TV Club

Mad Men season 7 recapped: Why does Mad Men keep introducing new relationships we don’t care about?

Why does Mad Men keep introducing new relationships we don’t care about?

Elizabeth Reaser as Diana and Jon Hamm as Don Draper, Mad Men _ ,Elizabeth Reaser as Diana and Jon Hamm as Don Draper, Mad Men _ Season 7, Episode 9.
Elizabeth Reaser as Diana and Jon Hamm as Don Draper in Mad Men.

Photo courtesy James Minchin III/AMC

Dear Hanna and Julia,

Wow, you guys teased a lot of meaning out of that episode! I confess that this one short-circuited whatever critical faculties I might possess by spilling a cold mug of boredom over my keyboard. Mad Men has a long tradition of zooming out when you’re expecting it to zoom in, bringing in some new character or storyline or milieu right when things seem to be getting interesting with the core characters in whom you have an actual investment. I’m thinking about Don at the Palm Springs sex compound. I’m thinking about Don and the baby-sitter. I’m thinking about Pete at drivers ed. I’m thinking about Betty’s afternoon with the wayward youths on St. Mark’s Place. And now I’m thinking about Don and Di. And Megan and Marie-France. And Peggy and Pima. And Stan and Pima.

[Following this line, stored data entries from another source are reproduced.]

-- ==== Sys2Proof/Machine/Matrix.lean ====
section
/-! DEFINITION. Matrix.lean: the matrix unit (R203-R227): the heads that check and hand over requests, and the events in
which the unit carries a request out and completes it. -/

namespace Sys2Proof.Machine

/-! Accumulators (R204, R50). -/

/-- Replace consecutive bytes of a canonical byte map. -/
def mputRange (m : Map Byte) (a : Nat) (bs : List Byte) : Map Byte :=
  m.filter (fun p => p.1 < a) ++
    (bs.zipIdx.filterMap fun p => if p.1 = 0 then none else some (a + p.2, p.1)) ++
    m.filter fun p => a + bs.length ≤ p.1
/-- The elements of an accumulator under its view: 1,024 of FP32 or 512 of FP64, row by row. -/
def Core.accElems (x : Core) (n : Nat) (wide : Bool) : Array Nat :=
  (unpack (laneBits wide) (if wide then 512 else 1024) (readMap x.acc (4096 * n) 4096)).toArray
def Core.setAcc (x : Core) (n : Nat) (wide : Bool) (es : List Nat) : Core :=
  { x with acc := mputRange x.acc (4096 * n) (pack (laneBits wide) es 4096) }
def wideT : Ty → Bool
  | .f64 => true
  | _ => false
def elem (a : Array Nat) (i : Nat) : Nat := a.getD i 0
def valAt (a : Array FVal) (i : Nat) : FVal := a.getD i (.fin false 0 0)

/-! Ownership (R205, R206). -/

def execAccGet (g : Guard) (d : AccReg) (s : State) : Out := runHead s g fun w => .ok (w.act (.accGet d.toNat))
def execAccGive (g : Guard) (d : AccReg) (s : State) : Out := runHead s g fun w => .ok (w.act (.accGive d.toNat))
/-- A request with what every request carries (R210, R212). -/
def mreq (s : State) (w : Work) (form : MForm) (d : Nat) : MReq :=
  { form := form, d := d, fp := s.me.fp, lid := s.me.lid, sid := s.mySid, thr := s.me.thr, pos := BitVec.ofNat 32 (w.line * 32 + w.k) }
/-- Hand a request over at commit, its frame holding the accumulators it names (R205). -/
def handOver (w : Work) (m : MReq) (uses : List Nat) : HeadRes :=
  .ok ((uses.foldl (fun w n => w.act (.accUse n)) w).act (.matrix m))
def execAccZero (g : Guard) (d : AccReg) (s : State) : Out :=
  runHead s g fun w => handOver w (mreq s w .accZero d.toNat) [d.toNat]

/-! Views and their checks (R207-R209). -/

/-- A view address checked and its record read as the block's working copy holds it (R209, step 1). -/
def viewAt {α : Type} (s : State) (w : Work) (a : Word) (k : List Word → Except Trap α) : Except Trap α :=
  check (aligned a 32) .alignment a <| localAt s a 32 false fun c o => k (bytesWords (s.loadBytes w c o 32))
def viewOf (s : State) (ws : List Word) : View :=
  let w1 := ws.getD 1 0
  { addr := 0, base := ws.getD 0 0, rstr := bits w1 63 32, cstr := bits w1 31 0,
    fmt := s.fmtOf (bits (ws.getD 2 0) 3 0), aux := ws.getD 3 0 }
/-- The bound of gathered rows (R207). -/
def viewBound (ws : List Word) : Nat := if bits (ws.getD 2 0) 63 48 = 0 then 65535 else bits (ws.getD 2 0) 63 48
/-- Is a view well formed (R207)? AUX is a zero field but in the sparse A of `mmas`, where it is a multiple of 32: one that is
not makes the view malformed, which R207 leaves unsaid (log 53). -/
def viewOk (ws : List Word) (sparse : Bool) : Bool :=
  aligned (ws.getD 0 0) 64 && bits (ws.getD 1 0) 63 32 % 64 = 0 && bits (ws.getD 1 0) 31 0 % 64 = 0 &&
    bits (ws.getD 2 0) 47 4 = 0 && if sparse then aligned (ws.getD 3 0) 32 else ws.getD 3 0 = 0
/-- Does the kind of a view's format suit the form (R208)? -/
def kindSuits (form : MForm) (v : Word) : Bool :=
  let k := bits v 3 0
  match form with
  | .mmaF32 => k = 1
  | .mmaF64 => k = 0
  | .mscan => 1 ≤ k
  | _ => 2 ≤ k
/-- Does a view and its format pass step 2 of R209? -/
def viewFits (form : MForm) (ws : List Word) (v : View) (sparse : Bool) : Bool :=
  viewOk ws sparse && !fmtMalformed v.fmt && kindSuits form v.fmt
/-- The address of a tile (R207). -/
def View.tile (v : View) (ti tk : Nat) : Word := v.base + wd (ti * v.rstr + tk * v.cstr)
/-- The bytes V and X of a sparse chunk record with T entries, and its size (R220). -/
def sparseParts (f : Fmt) (t : Nat) : Nat × Nat × Nat :=
  let v := 64 * ((t * f.bw + 511) / 512)
  let x := 64 * ((t + 63) / 64)
  (v, x, v + x + if f.scl = 0 then 0 else 64)
def budgetSum (b : List Byte) : Nat := (b.map (·.toNat)).sum
/-- The size of an A operand and of a B operand of a form (R208, R220). -/
def aSize (m : MReq) : Nat :=
  match m.form with
  | .mmaF32 | .mmaF64 => 4096
  | .mmas => (sparseParts (fmtRead m.a.fmt) (budgetSum m.budget)).2.2
  | _ => (fmtRead m.a.fmt).size
def bSize (m : MReq) : Nat := (fmtRead m.b.fmt).size
/-- Remove repeats, keeping the first. -/
def nub : List Nat → List Nat
  | [] => []
  | a :: t => a :: (nub t).filter (· ≠ a)
/-- The tile rows of A a request reads: those of the gathered rows, else row 0. -/
def MReq.tileRows (m : MReq) : List Nat :=
  if m.form = .mmag then nub ((m.rows.filter (· ≠ 0xffff)).map (· / 32)) else [0]
/-- The tiles of a request with their sizes, chunk by chunk. -/
def MReq.tiles (m : MReq) : List (Word × Nat) :=
  if m.form = .mscan then [(m.a.tile 0 0, aSize m), (m.b.tile 0 0, bSize m)]
  else ((List.range m.chunks).map fun c => (m.tileRows.map fun t => (m.a.tile t c, aSize m)) ++ [(m.b.tile c 0, bSize m)]).flatten
/-- Every operand of a request with its size (R209, step 4). -/
def MReq.operands (m : MReq) : List (Word × Nat) := (if m.form = .mmas then [(m.a.aux, 32)] else []) ++ m.tiles
/-- Local accesses of a core, by address and size, are noted on the frames they fall in (R120). -/
def State.touchLocal (s : State) (c : Nat) (l : List (Word × Nat)) : State :=
  s.each l fun s p => match s.localAddr c p.1 with
    | some (t, o) => s.touchAt t o p.2
    | none => s
/-- The first operand that does not lie within one core's scratch under R110 and R82. -/
def State.badOperand (s : State) (l : List (Word × Nat)) : Option (Word × Nat) :=
  l.find? fun p => p.2 ≠ 0 && (s.localOk s.cur.core s.mySid p.1 p.2 false).isNone
/-- Steps 3 to 5 of R209 for a request, then its hand-over. -/
def mulChecks (s : State) (w : Work) (m : MReq) (bound : Nat) (scanBad : Bool) (sf : SlotField) : HeadRes :=
  match m.rows.find? fun g => g ≠ 0xffff && bound ≤ g with
  | some g => trapAt .index (wd g)
  | none =>
    check (!scanBad) .index m.t <|
    match s.badOperand m.operands with
    | some p => trapAt .scratchProtection p.1
    | none => wordsOk s (slotOf sf) none (handOver w m [m.d])
/-- A multiply or scan form: the checks of R209 in its order, then the request. Which operand ADDR names where several fail one
step R209 leaves open (log 53): in steps 1 and 2 the view of A is checked whole before that of B, step 3 takes the lowest lane, and
step 4 the budget table and then chunk by chunk A before B. -/
def mulHead (s : State) (g : Guard) (form : MForm) (d : AccReg) (a b : XReg) (rows : Regs → List Nat) (chunks : Nat)
    (t : Regs → Word) (scanBad : Word → Bool) (p : PktMod) (sf : SlotField) : Out :=
  runHeadS s g fun w =>
    let sparse := form = .mmas
    let read := fun (wa : List Word) => [(w.regs.rx a, 32), (w.regs.rx b, 32)] ++ if sparse then [((viewOf s wa).aux, 32)] else []
    viewAt s w (w.regs.rx a) fun wa =>
    viewAt s w (w.regs.rx b) fun wb =>
    (fun (x : HeadRes) => x.map fun w' => (s.touchLocal s.cur.core (read wa), w')) <|
    let va := viewOf s wa
    let vb := viewOf s wb
    check (viewFits form wa va sparse) .format (w.regs.rx a) <|
    check (viewFits form wb vb false) .format (w.regs.rx b) <|
    let bud := if sparse then
        match s.localOk s.cur.core s.mySid va.aux 32 false with
        | some (c, o) => s.loadBytes w c o 32
        | none => []
      else []
    check (!sparse || (!bitOf va.fmt 26 && bud.all fun n => n.toNat ≤ 32)) .format (w.regs.rx a) <|
    mulChecks s w { mreq s w form d.toNat with a := va, b := vb, rows := rows w.regs, budget := bud, chunks := chunks,
                                               t := t w.regs, p := p, slot := slotOf sf }
      (viewBound wa) (scanBad (t w.regs)) sf
def noRows (_ : Regs) : List Nat := []
def noScan (_ : Regs) : Word := 0
def execMma (g : Guard) (d : AccReg) (a b : XReg) (k : BitVec 4) (p : PktMod) (sf : SlotField) (s : State) : Out :=
  mulHead s g .mma d a b noRows (k.toNat + 1) noScan (fun _ => false) p sf
/-- Its chunks of 8 lie four to a tile (R214). -/
def execMmaF32 (g : Guard) (d : AccReg) (a b : XReg) (k : BitVec 4) (p : PktMod) (sf : SlotField) (s : State) : Out :=
  mulHead s g .mmaF32 d a b noRows (k.toNat + 1) noScan (fun _ => false) p sf
def execMmaF64 (g : Guard) (d : AccReg) (a b : XReg) (k : BitVec 4) (p : PktMod) (sf : SlotField) (s : State) : Out :=
  mulHead s g .mmaF64 d a b noRows (k.toNat + 1) noScan (fun _ => false) p sf
/-- The 32 halfword lanes of a vector of indices (R157, R219). -/
def indexLanes (n : Nat) (v : Line64) : List Nat := (List.range n).map fun j => (v.extractLsb' (16 * j) 16).toNat
def execMmag (g : Guard) (d : AccReg) (a b : XReg) (v : VReg) (k : BitVec 4) (p : PktMod) (sf : SlotField) (s : State) : Out :=
  mulHead s g .mmag d a b (fun r => indexLanes 32 (r.rv v)) (k.toNat + 1) noScan (fun _ => false) p sf
def execMmas (g : Guard) (d : AccReg) (a b : XReg) (k : BitVec 4) (p : PktMod) (sf : SlotField) (s : State) : Out :=
  mulHead s g .mmas d a b noRows (k.toNat + 1) noScan (fun _ => false) p sf
/-- For `mscan` SEG is required to be zero; a nonzero reserved bit raises the index trap (R222). -/
def execMscan (g : Guard) (d : AccReg) (a b t : XReg) (p : PktMod) (sf : SlotField) (s : State) : Out :=
  mulHead s g .mscan d a b noRows 1 (fun r => r.rx t) (fun v => bits v 63 37 ≠ 0 || bits v 31 0 ≠ 0) p sf
def execMscanSeg (g : Guard) (d : AccReg) (a b t : XReg) (p : PktMod) (sf : SlotField) (s : State) : Out :=
  mulHead s g .mscan d a b noRows 1 (fun r => r.rx t) (fun v => bits v 63 37 ≠ 0) p sf

/-! Accumulator load, store, add, reduce and quantise (R223-R225). -/

/-- Bytes of one row of an accumulator form (R223). -/
def rowBytes : Ty → Nat
  | .f64 => 256
  | .bf16 => 64
  | _ => 128
def accMove (s : State) (g : Guard) (form : MForm) (n : AccReg) (a : XReg) (nm1 : BitVec 5) (ty : Ty) (p : PktMod)
    (sf : SlotField) : Out :=
  runHead s g fun w =>
    let len := (nm1.toNat + 1) * rowBytes ty
    wordsOk s (slotOf sf) none <|
    check (aligned (w.regs.rx a) 64) .alignment (w.regs.rx a) <|
    localAt s (w.regs.rx a) len (form = .accSt) fun _ _ =>
      handOver w { mreq s w form n.toNat with ty := ty, n := nm1.toNat + 1, addr := w.regs.rx a, p := p, slot := slotOf sf }
        [n.toNat]
def execAccLd (g : Guard) (d : AccReg) (a : XReg) (n : BitVec 5) (ty : Ty) (p : PktMod) (sf : SlotField) (s : State) : Out :=
  accMove s g .accLd d a n ty p sf
def execAccSt (g : Guard) (a : XReg) (d : AccReg) (n : BitVec 5) (ty : Ty) (p : PktMod) (sf : SlotField) (s : State) : Out :=
  accMove s g .accSt d a n ty p sf
def fTy : FTy → Ty
  | .f64 => .f64 | .f32 => .f32
def execAccAdd (g : Guard) (d a : AccReg) (ty : FTy) (s : State) : Out :=
  runHead s g fun w => handOver w { mreq s w .accAdd d.toNat with s := a.toNat, ty := fTy ty } [d.toNat, a.toNat]
def execAccRed (g : Guard) (d a : AccReg) (ty : FTy) (s : State) : Out :=
  runHead s g fun w => handOver w { mreq s w .accRed d.toNat with s := a.toNat, ty := fTy ty } [d.toNat, a.toNat]
/-- `qtile` (R225): its block waits until the request queue is empty, then the head executes. -/
def execQtile (g : Guard) (a : XReg) (n : AccReg) (fm : FmtReg) (topk : Bool) (p : PktMod) (sf : SlotField) (s : State) : Out :=
  if s.work.regs.on g && !(s.core s.cur.core).mq.isEmpty then .next s
  else runHead s g fun w =>
    let v := s.fmtOf fm.toNat
    let f := fmtRead v
    wordsOk s (slotOf sf) none <|
    check (aligned (w.regs.rx a) 64) .alignment (w.regs.rx a) <|
    check (!fmtMalformed v && f.kind ≠ .f64) .format (w.regs.rx a) <|
    localAt s (w.regs.rx a) f.size true fun c o =>
      let xs := ((s.core s.cur.core).accElems n.toNat false).toList
      let w := w.act (.accUse n.toNat)
      if f.kind = .f32 then .ok (w.act (.tile c o (pack 32 xs 4096) p (slotOf sf)))
      else match f.quantise topk xs with
        | none => trapAt .listOverflow 0
        | some (r, fl) => .ok { w.act (.tile c o r p (slotOf sf)) with regs := w.regs.setFlags fl }
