-- ==== Sys2Proof/Machine/Distributor.lean ====
section
/-! DEFINITION. Distributor.lean: the distributor: submissions and the pool (R299-R301), descriptors and images (R251, R252),
placement decisions (R302-R305), wakes and zeroisation (R311, R353), placing a launch on its cores (R253), power levels
(R309-R311). -/

namespace Sys2Proof.Machine

/-! Power (R309-R311). Watts are doubled, so that 3.5 W is 7. -/

def sgpCores (g : Nat) : List Nat := rectCores (8 * (g % 8)) (8 * (g / 8)) 8 8
def State.sgpOff (s : State) (g : Nat) : Bool := mget false s.dist.off g
/-- The four supergroups of a die. -/
def dieSgps (d : Nat) : List Nat := rectCores (2 * (d % 4)) (2 * (d / 4)) 2 2 |>.map fun c => cyOf c * 8 + cxOf c
def State.dieOff (s : State) (d : Nat) : Bool := (dieSgps d).all s.sgpOff
def dieOfSgp (g : Nat) : Nat := g / 8 / 2 * 4 + g % 8 / 2
/-- The class of a supergroup plus 1: 0 where it has no resident launch (R310). -/
def State.powerClass (s : State) (g : Nat) : Nat :=
  ((sgpCores g).map fun c => ((s.core c).lids.map fun l => bits ((s.launch l).w 14) 43 42 + 1).foldl max 0).foldl max 0
/-- The supergroup that loses a level next (R310). -/
def lowers (cls : Nat → Nat) (lvl : Map Nat) (a b : Nat) : Bool :=
  let la := mget 15 lvl a
  let lb := mget 15 lvl b
  cls a < cls b || (cls a = cls b && (lb < la || (lb = la && b < a)))
def powerLoop (cls : Nat → Nat) (on : List Nat) (avail2 : Nat) : Nat → Map Nat → Map Nat
  | 0, lvl => lvl
  | n + 1, lvl =>
    if (on.map fun g => 12 + 7 * (mget 15 lvl g + 1)).sum ≤ avail2 then lvl
    else match (on.filter fun g => 0 < mget 15 lvl g).foldl (fun (b : Option Nat) g => match b with
        | none => some g
        | some b => if lowers cls lvl g b then some g else some b) none with
      | none => lvl
      | some g => powerLoop cls on avail2 n (mput g (mget 15 lvl g - 1) lvl)
/-- The levels R310 computes. -/
def State.powerLevels (s : State) : Map Nat :=
  let on := (List.range 32).filter fun g => !s.sgpOff g
  powerLoop s.powerClass on (2 * (s.dist.budget - 400)) 480 (on.map fun g => (g, 15))
/-- POWER_RECOMPUTE (R310): levels are computed now and take effect within 64 A-cycles; one that comes meanwhile waits. -/
def State.powerRecompute (s : State) : State :=
  if s.dist.newLevels.isSome then s.modDist fun d => { d with recompute := true }
  else
    let lv := s.powerLevels
    s.modDist fun d => { d with newLevels := some (lv, s.acyc) }
/-- POWER_LEVEL_APPLY (R310). -/
def execPowerLevelApply (s : State) : Out :=
  match s.dist.newLevels with
  | none => .next s
  | some (lv, _) =>
    let again := s.dist.recompute
    let s := s.modDist fun d => { d with levels := lv, newLevels := none, recompute := false }
    .next (if again then s.powerRecompute else s)

/-! The pool (R301). -/

/-- Does a launch hold a pool entry? -/
def Launch.pooled (l : Launch) : Bool := match l.phase with
  | .submitted | .queued | .placing | .waking | .zeroing => true
  | _ => false
/-- Is a placement of the launch under way? -/
def Launch.awaits (l : Launch) : Bool := l.phase = .placing || l.phase = .waking || l.phase = .zeroing
/-- A free entry for a depth: one reserved to it, else a shared one; none. -/
def State.poolEntry (s : State) (d : Nat) : Option Bool :=
  let mine := (s.launches.filter fun l => l.pooled && l.poolRes && l.poolDepth = d).length +
    (s.dist.held.filter fun h => h.depth = d && h.own).length
  let shared := (s.launches.filter fun l => l.pooled && !l.poolRes).length + (s.dist.held.filter fun h => !h.own).length
  if mine < 16 then some true else if shared < 384 then some false else none
/-- POOL_RESERVATION_REQUEST (R301): a core that holds fewer than two reservations for the next depth is granted one. -/
def execPoolReservationRequest (core : Nat) (lid : BitVec 32) (s : State) : Out :=
  needCore core <|
  let l := s.launch lid
  let n := mget 0 (s.core core).ni.resv lid.toNat
  if !(s.core core).lids.contains lid || l.phase ≠ .resident || 7 ≤ l.depth || 2 ≤ n then .next s
  else match s.poolEntry (l.depth + 1) with
    | none => .next s
    | some r => .next ((s.modDist fun d => { d with held := d.held ++ [⟨l.depth + 1, r, core, lid⟩] }).modNi core fun ni =>
        { ni with resv := mput lid.toNat (n + 1) ni.resv })
/-! Reads of the distributor (R252, R300). Image number 16 is the descriptor itself; others are words of it. -/

def descImg : Nat := 16
/-- Ask for n bytes of an image from an offset in it, the descriptor's 128 bytes at once (R300), an image's in pieces of up to
64; refused under R49 they are lost at once, as a fetch declared fatal is. -/
def State.askImage (s : State) (lid : BitVec 32) (img : Nat) (a : Word) (off n : Nat) : State :=
  let sid := (s.launch lid).sid
  s.each (cutAt (if img = descImg then 128 else 64) (n + 1) (a.toNat + off) n) fun s q =>
    if s.badAddr (wd q.1) then
      (s.record (mkRec 8 0 sid lid (ioNode s.pkg) (wd q.1) 0)).modLaunch lid fun l => { l with lost := l.lost ++ [img % 16] }
    else
      let k := Cont.desc lid img (q.1 - a.toNat)
      let (id, s) := s.fresh
      (s.inject (mkPkt (ioNode s.pkg) (addrNode (s.ioArt sid) (wd q.1)) sid lid 0 id 0 (.read (wd q.1) q.2 .data k))).modLaunch lid
        fun l => { l with need := l.need + 1 }
/-- A reply to such a read. -/
def descReply (p : Packet) : Option (BitVec 32 × Nat × Nat × Option (List Byte)) :=
  match p.body with
  | .data bs (.desc l i o) => some (l, i, o, if p.fault then none else some bs)
  | .ack (.desc l i o) _ => some (l, i, o, none)
  | _ => none
/-- Take the replies for a launch from the distributor's deliveries. -/
def State.takeImages (s : State) (lid : BitVec 32) : State :=
  let mine := s.dist.inq.filter fun p => ((descReply p).map (·.1)) = some lid
  (s.modDist fun d => { d with inq := d.inq.filter fun p => ((descReply p).map (·.1)) ≠ some lid }).each mine fun s p =>
    match descReply p with
    | some (_, i, o, some bs) => s.modLaunch lid fun l =>
        { l with need := l.need - 1, imgs := mput i (writeMap (mget [] l.imgs i) o (whole bs)) l.imgs }
    | some (_, i, _, none) => s.modLaunch lid fun l => { l with need := l.need - 1, lost := l.lost ++ [i % 16] }
    | none => s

I don’t really care about any of these relationships. I care about Don and Megan. And Peggy and Stan. Did we really need, in one of the very last episodes of this series, to bring Di and Pi and the Calvet cavalry into the proceedings? I’m not someone who thinks that this series needs to tie off all of its old loose ends to deliver a satisfying ending. But this was too much new business at so late a date. The most fun I had this episode was trying to figure out what actress was playing Pima. (My wife almost convinced me it was Meredith Vieira.)

I don’t have much to add to your astute reading of Harry’s moral degeneration, Julia, other than to say that the really gross thing is that the shtick he trotted out on Megan probably worked on those less savvy girls he helped “find an agent.” At least Megan turns him down, though not before naively basking in the flattery that has likely convinced an aspiring actress or two to make some calls from Harry’s room upstairs. You can say this for Harry—in a series that has routinely romanticized womanizing, he has consistently done his part to remind viewers how we really ought to view such behavior.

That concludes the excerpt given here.